*** Opening Dataset content ***
-- ==== Sys2Proof/Laws/Starts.lean ====
section
/-! SUPPORT. What the beginning of a task does: admission with no task running, the mounted slot, the save phase as one update,
and a slot image asked for before or after the frame's outcome; and the rows that serve a task read. -/

set_option Elab.async false

namespace Sys2Proof.Machine

/-! ### Numbers of a bounded type -/

theorem fin_of_val {n : Nat} [NeZero n] {a : Nat} {r : Fin n} (h : a = r.val) : Fin.ofNat n a = r := by
  subst h
  ext
  simp [Fin.ofNat, Nat.mod_eq_of_lt r.isLt]

/-! ### Admission -/

theorem admitTask_now {t : Task} {s : State} (ht : t ≠ .sweep) (h : s.tu.running = none) :
    admitTask t s = (.started, beginTask t s) := by
  unfold admitTask admission
  simp [ht, h]

theorem profileNumberInUse_eu {a b : State} (h : a.eu = b.eu) : profileNumberInUse a = profileNumberInUse b := by
  unfold profileNumberInUse liveMould
  rw [h]

/-! ### The mounted slot -/

theorem mountedSlot_of_mountedAt {s : State} {n : Fin 12} (h : mountedAt s n) : mountedSlot s.tu = some n := by
  have all : ∀ q : Fin 12, q ∈ allSlots := by decide
  unfold mountedSlot
  cases e : allSlots.find? fun n => s.tu.directory[n].state == .mounted with
  | none =>
    rw [List.find?_eq_none] at e
    have := e n (all n)
    simp at this
    exact absurd ((h n).2 rfl) this
  | some k =>
    have := List.find?_some e
    simp at this
    rw [(h k).1 this]

theorem mountedMould_of_mountedAt {s : State} {m : Mould} {n : Fin 12} (l : s.eu.state = .running ∨ s.eu.state = .held)
    (e : s.eu.mould = some m) (h : mountedAt s n) : mountedMould s = some (m, n) := by
  unfold mountedMould liveMould
  have : s.eu.state.live = true := by rcases l with l | l <;> rw [l] <;> rfl
  rw [this, mountedSlot_of_mountedAt h]
  simp [e]

/-! ### A slot image asked for -/

theorem enqueue_withOutcome (c : Command) (o : FrameOutcome) (id : RecordId) (ws : List Word) (s : State) :
    enqueue id ws (withOutcome c o s) = (enqueue id ws s).map (withOutcome c o) := by
  unfold enqueue
  rw [show (withOutcome c o s).pu = s.pu from rfl]
  split <;> rfl

theorem askRecords_withOutcome (c : Command) (o : FrameOutcome) (n : Nat) :
    ∀ s, askRecords n (withOutcome c o s) = withOutcome c o (askRecords n s) := by
  induction n with
  | zero => intro s; rfl
  | succ n ih =>
    intro s
    unfold askRecords
    rw [show (withOutcome c o s).tu = s.tu from rfl]
    split
    · next w hw =>
      split
      · rw [enqueue_withOutcome]
        cases enqueue (.slot w.slot w.next) (imageRecord w.image w.next) s with
        | none => rfl
        | some t => exact ih (t.withTu { t.tu with writer := some { w with next := w.next + 1 } })
      · rfl
    · rfl

theorem askRecords_eu (n : Nat) : ∀ s, (askRecords n s).eu = s.eu := by
  induction n with
  | zero => intro s; rfl
  | succ n ih =>
    intro s
    unfold askRecords
    split
    · split
      · split
        · next h =>
          rw [ih]
          unfold enqueue at h
          split at h <;> cases h
          rfl
        · rfl
      · rfl
    · rfl

/-! ### The save phase -/

theorem discarded_eq (l : List CycleEntry) : ∀ s : State,
    (l.foldl (fun t _ => countOccurrence .cycleDiscarded t) s) = s.withRu { s.ru with
      counters := s.ru.counters.map fun c => l.foldl (fun c _ => c.occur .cycleDiscarded) c } := by
  induction l with
  | nil => intro s; simp; rfl
  | cons a l ih =>
    intro s
    simp only [List.foldl_cons]
    rw [ih]
    unfold countOccurrence
    simp only [State.withRu_ru, Vector.map_map]
    rfl

theorem openSave_eq (k : Task) (m : Mould) (n : Fin 12) (s : State) :
    openSave k m n s = askRecords 16 { s with
      eu := { s.eu with state := .changing, mould := none, cycles := [], newest := none }
      tu := { s.tu with
        snapshot := some m
        directory := s.tu.directory.set n { s.tu.directory[n] with state := .saving }
        running := some { task := k, phase := .writing }
        writer := some { slot := n, image := mouldImage m, next := 0 } }
      ru := { s.ru with
        counters := s.ru.counters.map fun c => s.eu.cycles.foldl (fun c _ => c.occur .cycleDiscarded) c } } := by
  unfold openSave beginWriting discardCycles setSnapshot setEuState withMould putSlot putEntry slotEntry setRunning
  dsimp only
  simp only [discarded_eq]
  simp only [State.withTu, State.withEu, State.withRu]

/-! ### Rows that serve -/

/-- A test of the holds leaves it as it is whether the access is served next. -/
theorem accessEligible_tested (s : State) : accessEligible (reportHolds s) = accessEligible s := by
  obtain e | ⟨x, h, ar, e⟩ := reportHolds_cases s
  · rw [e]
  · have hn (o : Option Outstanding) : isHeld (setAccess o s) x.access = isHeld s x.access := isHeld_setAccess o s _
    rw [e, noteHolds_counted]
    simp only [accessEligible, h, counted, Option.map_some, Option.getD_some]
    rw [show ∀ (cs : Vector Counter 4) (o : Option Outstanding),
      isHeld { s with pu := { s.pu with access := o }, ru := { s.ru with counters := cs } } x.access =
        isHeld s x.access from fun _ o => hn o]

theorem portTaken_tested (s : State) : portTaken (reportHolds s) = portTaken s := by
  obtain e | ⟨x, h, ar, e⟩ := reportHolds_cases s
  · rw [e]
  · rw [e, noteHolds_counted]
    simp only [portTaken, h, counted, Option.map_some, Option.getD_some]

/-- A test of the holds leaves the arbiter's choice as it is (R13). -/
theorem servesRead_tested (s : State) (r : TaskRead) : servesRead (reportHolds s) r = servesRead s r := by
  obtain ⟨o, cs, form⟩ := reportHolds_form s
  have rest : readClear (reportHolds s) r = readClear s r ∧ promoted (reportHolds s) r = promoted s r ∧
      (reportHolds s).pu.queue = s.pu.queue := by rw [form]; exact ⟨rfl, rfl, rfl⟩
  unfold servesRead
  rw [accessEligible_tested, portTaken_tested, rest.1, rest.2.1, rest.2.2]

theorem servesPost_tested (s : State) : servesPost (reportHolds s) = servesPost s := by
  obtain ⟨o, cs, form⟩ := reportHolds_form s
  have rest : choiceOne (reportHolds s) = choiceOne s ∧ (reportHolds s).pu.queue = s.pu.queue := by
    rw [form]
    exact ⟨rfl, rfl⟩
  unfold servesPost
  rw [accessEligible_tested, rest.1, rest.2]

/-- The row of a queued word that the arbiter serves: the holds are tested before it and after it. -/
theorem postWordPerformed_serves {s : State} (h : s.inReset = false) (hs : servesPost s = true) :
    exec .postWordPerformed s = .next (reportHolds (performWord (reportHolds s))) := by
  simp only [exec, execPostWordPerformed, whileRunning_eq _ h, servesPost_tested, hs, if_true]

/-- The row of a task read that the arbiter serves: the holds are tested before it and after it. -/
theorem taskReadData_serves {s : State} {r : TaskRead} (h : s.inReset = false) (hr : s.pu.taskRead = some r)
    (hs : servesRead s r = true) : exec .taskReadData s = .next (reportHolds (serveRead r (reportHolds s))) := by
  have k : (reportHolds s).pu.taskRead = some r := ((reportHolds_within s).taskRead rfl).trans hr
  simp only [exec, execTaskReadData, whileRunning_eq _ h, serveIfChosen, k, servesRead_tested, hs, if_true]

/-- A round of TU's reports posts, and no test follows where the profile in use stays and none of its kind was loaded. -/
theorem reportTask_posted {p : Posting} {before after : State} (hp : p.log = none)
    (h : profileNumberInUse before = profileNumberInUse after) : PostedFrom after (reportTask p false before after) := by
  have e := report_posted p before after hp
  unfold reportTask
  rw [followProfile_same]
  · exact e
  · rw [h]
    exact (profileNumberInUse_eu (e.within.eu rfl)).symm

theorem reportTask_located (p : Posting) (b : Bool) (before after : State) (hp : p.log = none) :
    Located after (reportTask p b before after) :=
  (report_posted p before after hp).located.trans (followProfile_located b before _)

/-! ### The end of a task -/

theorem taskEnded_eq (t : Task) (r : TaskResult) (s : State) : setRunning none (noteResult t r s) = taskEnded t r s := by
  unfold setRunning noteResult taskEnded raiseCause setTaskFail
  split <;> rfl

theorem mem_allSlots (n : Fin 12) : n ∈ allSlots := by
  revert n
  decide

/-- The slot that the sweep takes, found by its search. -/
theorem sweepSlot_iff (tu : TaskUnit) (s : State) (h : s.tu = tu) (n : Fin 12) :
    sweepSlot tu = some n ↔ takesSlot s tu.sweep.next n := by
  subst h
  unfold sweepSlot
  generalize hp : (fun n : Fin 12 => decide (s.tu.sweep.next ≤ n.val) && !s.tu.directory[n].state.busy) = p
  have key : ∀ p : Fin 12 → Bool, allSlots.find? p = some n ↔ p n = true ∧ ∀ m : Fin 12, m.val < n.val → p m = false := by
    intro p
    have e : allSlots = List.finRange 12 := by decide
    rw [e, List.find?_eq_some_iff_getElem]
    constructor
    · rintro ⟨hn, i, hi, e, hb⟩
      have hin : i = n.val := by rw [← e]; simp
      refine ⟨hn, fun m hm => ?_⟩
      have := hb m.val (by omega)
      simpa using this
    · rintro ⟨hn, hb⟩
      refine ⟨hn, n.val, by simp, by simp, fun j hj => ?_⟩
      have := hb ⟨j, by omega⟩ hj
      simpa using this
  rw [key]
  subst hp
  unfold takesSlot
  simp only [Bool.and_eq_true, decide_eq_true_eq, Bool.not_eq_true', Bool.and_eq_false_iff, decide_eq_false_iff_not,
    Bool.not_eq_false']
  constructor
  · rintro ⟨⟨a, b⟩, c⟩
    exact ⟨a, b, fun m l k => (c m k).resolve_left (fun z => z l)⟩
  · rintro ⟨a, b, c⟩
    refine ⟨⟨a, b⟩, fun m k => ?_⟩
    by_cases l : s.tu.sweep.next ≤ m.val
    · exact Or.inr (c m l k)
    · exact Or.inl l

theorem sweepSlot_none (s : State) : sweepSlot s.tu = none ↔ ∀ n, ¬ takesSlot s s.tu.sweep.next n := by
  constructor
  · intro h n k
    rw [(sweepSlot_iff s.tu s rfl n).2 k] at h
    cases h
  · intro h
    cases e : sweepSlot s.tu with
    | none => rfl
    | some n => exact absurd ((sweepSlot_iff s.tu s rfl n).1 e) (h n)

/-- The sweep goes on with the slot it takes. -/
theorem sweepGo_reads {s : State} {n : Fin 12} (h : takesSlot s s.tu.sweep.next n) : sweepGo s = sweepReads n s := by
  unfold sweepGo
  rw [(sweepSlot_iff s.tu s rfl n).2 h]
  rfl

theorem endSweep_eq {s : State} : endSweep s = beginPending (sweepEnded s) := by
  unfold endSweep
  dsimp only
  rw [taskEnded_eq]
  rfl

theorem beginPending_none {s : State} (h : s.tu.pendingTask = none) : beginPending s = s := by
  unfold beginPending
  rw [h]

/-- The sweep ends where no slot is left. -/
theorem sweepGo_ends {s : State} (h : ∀ n, ¬ takesSlot s s.tu.sweep.next n) (p : s.tu.pendingTask = none) :
    sweepGo s = sweepEnded s := by
  unfold sweepGo
  rw [(sweepSlot_none s).2 h]
  dsimp only
  rw [endSweep_eq, beginPending_none]
  exact p

/-- A task other than a sweep that ends while none is pending. -/
theorem endTask_goesOn {s : State} (t : Task) (r : TaskResult) (h : s.tu.pendingTask = none) :
    GoesOn (taskEnded t r s) (endTask t r s) := by
  unfold endTask
  rw [taskEnded_eq]
  dsimp only
  have p : (taskEnded t r s).tu.pendingTask = none := h
  rw [p]
  dsimp only [Option.isSome_none]
  rw [if_neg (by simp)]
  refine ⟨fun y => if_neg y, fun y n k => ?_, fun y k => ?_⟩
  · rw [if_pos y]
    exact sweepGo_reads k
  · rw [if_pos y]
    exact sweepGo_ends k p

end Sys2Proof.Machine
end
*** Closing Dataset content ***
Copy exactly the stretch of data above from the line with "sweepGo s = sweepEnded s := by" through the line with "rw [if_neg (by simp)]", and omit all other lines.

    sweepGo s = sweepEnded s := by
  unfold sweepGo
  rw [(sweepSlot_none s).2 h]
  dsimp only
  rw [endSweep_eq, beginPending_none]
  exact p

/-- A task other than a sweep that ends while none is pending. -/
theorem endTask_goesOn {s : State} (t : Task) (r : TaskResult) (h : s.tu.pendingTask = none) :
    GoesOn (taskEnded t r s) (endTask t r s) := by
  unfold endTask
  rw [taskEnded_eq]
  dsimp only
  have p : (taskEnded t r s).tu.pendingTask = none := h
  rw [p]
  dsimp only [Option.isSome_none]
  rw [if_neg (by simp)]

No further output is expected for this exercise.